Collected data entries

-- ==== Sys2Proof/Machine/Pair.lean ====
section
/-! DEFINITION. The Sheaf pair: one meaning for each command. -/

namespace Sys2Proof.Machine

/-- SHEAF_FRAME_RECEIVE (R528). -/
def execSheafFrameReceive (frame : Under Bytes) (s : State) : Host.Outcome State Fault Refusal :=
  coreCmd (fun s => Shf.receive s frame.op frame.phys) s

/-- SHEAF_RESEND (R528). -/
def execSheafResend (s : State) : Host.Outcome State Fault Refusal :=
  coreCmd (fun s => Shf.resend s) s

/-- SHEAF_IDLE (R528). -/
def execSheafIdle (s : State) : Host.Outcome State Fault Refusal :=
  coreCmd (fun s => Shf.idle s) s

/-- SHEAF_LINK_LOSS (R528). -/
def execSheafLinkLoss (cause : LinkLossCause) (s : State) : Host.Outcome State Fault Refusal :=
  coreCmd (fun s => Shf.linkLost s cause) s

/-- SHEAF_DEADLINE (R546). -/
def execSheafDeadline (adm : Nat) (s : State) : Host.Outcome State Fault Refusal :=
  coreCmd (fun s => Shf.deadline s adm) s

/-- SHEAF_HELLO (R532). -/
def execSheafHello (m : JoinHello) (s : State) : Host.Outcome State Fault Refusal :=
  coreCmd (fun s => Shf.hello s m) s

/-- PROOF (R532). -/
def execSheafProof (proof : Under Bytes) (s : State) : Host.Outcome State Fault Refusal :=
  coreCmd (fun s => Shf.proofIn s proof.op proof.phys) s

/-- ADMIT (R539). -/
def execSheafAdmit (m : AdmitMsg) (s : State) : Host.Outcome State Fault Refusal :=
  coreCmd (fun s => Shf.admitIn s m) s

/-- REQUEST (R539). -/
def execSheafRequest (origin : Nat) (kind : Byte) (payload : Bytes) (s : State) : Host.Outcome State Fault Refusal :=
  coreCmd (fun s => Shf.requestIn' s origin kind.toNat payload) s

/-- REFUSAL (R539). -/
def execSheafRefusal (origin : Nat) (code : Word) (header : Bytes) (s : State) : Host.Outcome State Fault Refusal :=
  coreCmd (fun s => Shf.refusal s origin code.toNat header) s

/-- DIGEST (R547). -/
def execSheafDigest (adm : Nat) (digest : Bytes) (s : State) : Host.Outcome State Fault Refusal :=
  coreCmd (fun s => Shf.digest s adm digest) s

/-- COMMIT_ACK (R545). -/
def execCommitAck (adm : Nat) (code : Word) (s : State) : Host.Outcome State Fault Refusal :=
  coreCmd (fun s => Shf.ack s adm code.toNat) s

/-- VERDICT (R541). -/
def execVerdict (m : VerdictMsg) (s : State) : Host.Outcome State Fault Refusal :=
  coreCmd (fun s => Shf.verdict s m) s

/-- READ_RELAY (R544). -/
def execReadRelay (origin : Nat) (request : Bytes) (s : State) : Host.Outcome State Fault Refusal :=
  coreCmd (fun s => Shf.readRelay s origin request) s

/-- READ_RESULT (R544). -/
def execReadResult (origin : Nat) (response : Bytes) (s : State) : Host.Outcome State Fault Refusal :=
  coreCmd (fun s => Shf.readResult s origin response) s

/-- SYNC (R536). -/
def execSync (kind : Byte) (item : Nat) (stamp : Nat) (value : Bytes) (s : State) : Host.Outcome State Fault Refusal :=
  coreCmd (fun s => Shf.sync s kind.toNat item stamp value) s

/-- SYNC_END (R536). -/
def execSyncEnd (pass : Byte) (items : Nat) (s : State) : Host.Outcome State Fault Refusal :=
  coreCmd (fun s => Shf.syncEnd s pass.toNat items) s

/-- TRANSFER_PASS (R536). -/
def execTransferPass (s : State) : Host.Outcome State Fault Refusal :=
  coreCmd (fun s => Shf.transferPass s) s

/-- CUT_OVER (R538). -/
def execCutOver (s : State) : Host.Outcome State Fault Refusal :=
  coreCmd (fun s => Shf.cutOver s) s

/-- AUTO_JOIN (R533). -/
def execAutoJoin (s : State) : Host.Outcome State Fault Refusal :=
  coreCmd (fun s => Shf.autoJoin s) s

/-- PARTITION_ADMISSION (R550). -/
def execPartitionAdmission (s : State) : Host.Outcome State Fault Refusal :=
  coreCmd (fun s => Shf.partition s) s

/-- SUSPENSION_ADMISSION (R548). -/
def execSuspensionAdmission (s : State) : Host.Outcome State Fault Refusal :=
  coreCmd (fun s => Shf.suspension s) s

end Sys2Proof.Machine
end

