-- ==== Sys2Proof/Machine/Dispatch.lean ====
section
/-! DEFINITION. One arm for each command: its meaning on everything but the queue. -/

namespace Sys2Proof.Machine
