/-! Time and power states. -/

/-- Device time and power states (R182, R517 to R523): a tick carries every clock a microsecond on, and only the Sinter counter and the field die's while the core die
is held in reset; work that is not due stays. The choice takes the deepest allowed state that fits, after its notice, and plans the wake; a wake restores RUN behind the
awake notice; HIBERNATE keeps its image, sealed under the key of node 0x0018 XOR the Sinter key (R350), asks through HELLO with B = 0, and a wake restores the image, with which nothing is served before every tiller is instantiated, or starts up with cause
HIBERNATE_LOST. The model's readings in
it: log 3 (no occasion, no effect), log 4 (a tick is a microsecond), log 20 (the image), log 74, log 126 (a wake
with the link down). -/
def Obligations.time_and_power_states_complete : Prop :=
  ∀ s : State,
    (s.sheaf.join = none →
      (s.stage = 0 → exec .deviceTimeTick s = .next { s with sinter := tickSinter s.sinter, field := { s.field with time := s.field.time + 1 } }) ∧
      (s.stage ≠ 0 → s.sheaf.out = [] → (∀ x ∈ s.slots, s.seq.time < x.due) → ∃ t, exec .deviceTimeTick s = .next t ∧
        t.seq.time = s.seq.time + 1 ∧ t.seq.adm = s.seq.adm ∧ t.seq.admTime = s.seq.admTime ∧ t.boot = { s.boot with since := s.boot.since + 1 } ∧
        t.sinter = tickSinter s.sinter ∧ t.field = { s.field with time := s.field.time + 1 } ∧ t.slots = s.slots ∧ t.internal = s.internal ∧
        t.pers = s.pers ∧ t.dict = s.dict ∧ t.otp = s.otp ∧ t.sessions = s.sessions)) ∧
    (s.power = 0 → staysInRun s = false → ∃ t st, exec .powerStateChoice s = .next t ∧ t.power = st ∧
      (st ≠ 0 → st ≤ effectiveCap s ∧ fits s st = true) ∧ (∀ k, st < k → k ≤ effectiveCap s → fits s k = false) ∧ (st = 0 → t = s) ∧
      (st ≠ 0 → t.modes.wakeAt = (nextEvent s).map (fun e => e - wakeTime.getD st 0) ∧
        (s.bar.up = true → t.bar.lane1 = s.bar.lane1 ++ [.power (if st = 4 then 2 else 1)])) ∧
      (3 ≤ st → t.rng.on = false) ∧
      (st = 4 → t.boot.toggle = false ∧ t.bar.up = false ∧ (∃ k, t.sinter.key = some k) ∧
        ∃ m, t.modes.image = some m ∧ m.adm = s.seq.adm ∧ m.dict = s.dict ∧ m.credit = s.credit ∧ m.budget = s.seq.budget ∧ m.cause = s.host.cause ∧
          m.reports = s.reports ∧ m.stager = s.twc.stager ∧ m.staged = s.twc.staged ∧
          ∀ k, t.sinter.key = some k →
            (m.cipher, m.tag) = gcmSeal (xorBytes (fitBytes 32 (nodeKey s 0x18)) k) ((0x82 : Byte) :: zeros 11) [] (imageBytes m)) ∧
      t.seq.adm = s.seq.adm ∧ t.seq.admTime = s.seq.admTime ∧ t.dict = s.dict ∧ t.pers = s.pers ∧ t.otp = s.otp ∧ t.field = s.field) ∧
    (1 ≤ s.power → s.power ≤ 3 →
      let woke := fun t : State => t.power = 0 ∧ t.modes.wakeAt = none ∧
        (s.bar.up = true → t.bar.lane1 = .power 0 :: s.bar.lane1.filter fun m => decide (m ≠ .power 1)) ∧
        (s.bar.up = false → t.bar = s.bar ∧ counted t 0x1030 9 = sat32 (counted s 0x1030 9) 1) ∧
        (s.power = 3 → s.entropyDown = false → t.rng.on = true ∧ t.rng.startup = 9 ∧ t.rng.trims.map (·.1) = s.rng.trims.map (·.1)) ∧
        t.seq = (if s.power = 3 then { s.seq with time := max (s.seq.admTime + 1) s.seq.time } else s.seq) ∧ t.dict = s.dict ∧ t.pers = s.pers ∧ t.otp = s.otp ∧ t.field = s.field ∧
        t.sessions = s.sessions ∧ t.slots = s.slots ∧ t.internal = s.internal
      (∃ t, exec .wakeRequest s = .next t ∧ woke t) ∧
      ∀ at', s.modes.wakeAt = some at' → (at' ≤ s.seq.time → ∃ t, exec .scheduledWake s = .next t ∧ woke t) ∧
        (s.seq.time < at' → exec .scheduledWake s = .next s)) ∧
    (s.field.run = true → s.field.notice = 2 → s.field.link = 0 →
      AtField .hibernateHelloTimer s fun g => g = { s.field with lane0 := g.lane0 } ∧
        g.lane0 = s.field.lane0 ++ if s.field.wake = [] ∧ s.field.events = [] then []
          else [.hello 0 (Config.fieldRomVersion % 2 ^ 32) s.field.gen s.field.cause]) ∧
    (s.power = 4 → s.seq.failing = true → ∀ readable : Bool, exec (.hibernateWake readable) s = .next s) ∧
    (s.power = 4 → s.seq.failing = false → ∀ readable : Bool,
      (∀ img k, readable = true → s.sinter.key = some k → s.modes.image = some img →
        gcmOpen (xorBytes (fitBytes 32 (nodeKey s 0x18)) k) ((0x82 : Byte) :: zeros 11) [] img.cipher img.tag = some (imageBytes img) →
        ∃ t, exec (.hibernateWake readable) s = .next t ∧ t.power = 0 ∧ t.stage = 0x11 ∧ t.seq.adm = img.adm ∧ t.seq.time = max (s.seq.admTime + 1) s.seq.time ∧
          t.dict = img.dict ∧ t.credit = img.credit ∧ t.seq.budget = img.budget ∧ t.host = { s.host with cause := img.cause } ∧ t.reports = img.reports ∧
          t.twc.stager = img.stager ∧ t.twc.staged = img.staged ∧ t.modes.image = none ∧ t.rng.on = true ∧
          t.rng.startup = 9 ∧ t.rng.trims.map (·.1) = s.rng.trims.map (·.1) ∧ t.rng.reseeds = s.rng.reseeds ∧ t.bar.b = s.bar.b ∧ t.bar.up = false ∧ t.bar.trying = false ∧ t.boot.woken = some s.seq.time ∧ t.boot.waking = true ∧ sequencerUp t = false ∧ t.pers = s.pers ∧ t.otp = s.otp ∧
          t.field = s.field ∧ t.sinter = s.sinter) ∧
      (readable = false ∨ s.modes.image = none ∨ (∀ img, s.modes.image = some img → imageOpens s img = false) →
        Restarts (.hibernateWake readable) s 8 (if s.boot.rails && s.boot.vddah && s.boot.lvds then 1 else 0) fun _ => True))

» Exercise instructions
Here the output must be the lines above from the line with "def execVerdict (m" to the line with "SYNC_END (R536). -/", both included, duplicated word for word and nothing else.

» Exercise result
def execVerdict (m : VerdictMsg) (s : State) : Host.Outcome State Fault Refusal :=
  coreCmd (fun s => Shf.verdict s m) s

/-- READ_RELAY (R544). -/
def execReadRelay (origin : Nat) (request : Bytes) (s : State) : Host.Outcome State Fault Refusal :=
  coreCmd (fun s => Shf.readRelay s origin request) s

/-- READ_RESULT (R544). -/
def execReadResult (origin : Nat) (response : Bytes) (s : State) : Host.Outcome State Fault Refusal :=
  coreCmd (fun s => Shf.readResult s origin response) s

/-- SYNC (R536). -/
def execSync (kind : Byte) (item : Nat) (stamp : Nat) (value : Bytes) (s : State) : Host.Outcome State Fault Refusal :=
  coreCmd (fun s => Shf.sync s kind.toNat item stamp value) s

/-- SYNC_END (R536). -/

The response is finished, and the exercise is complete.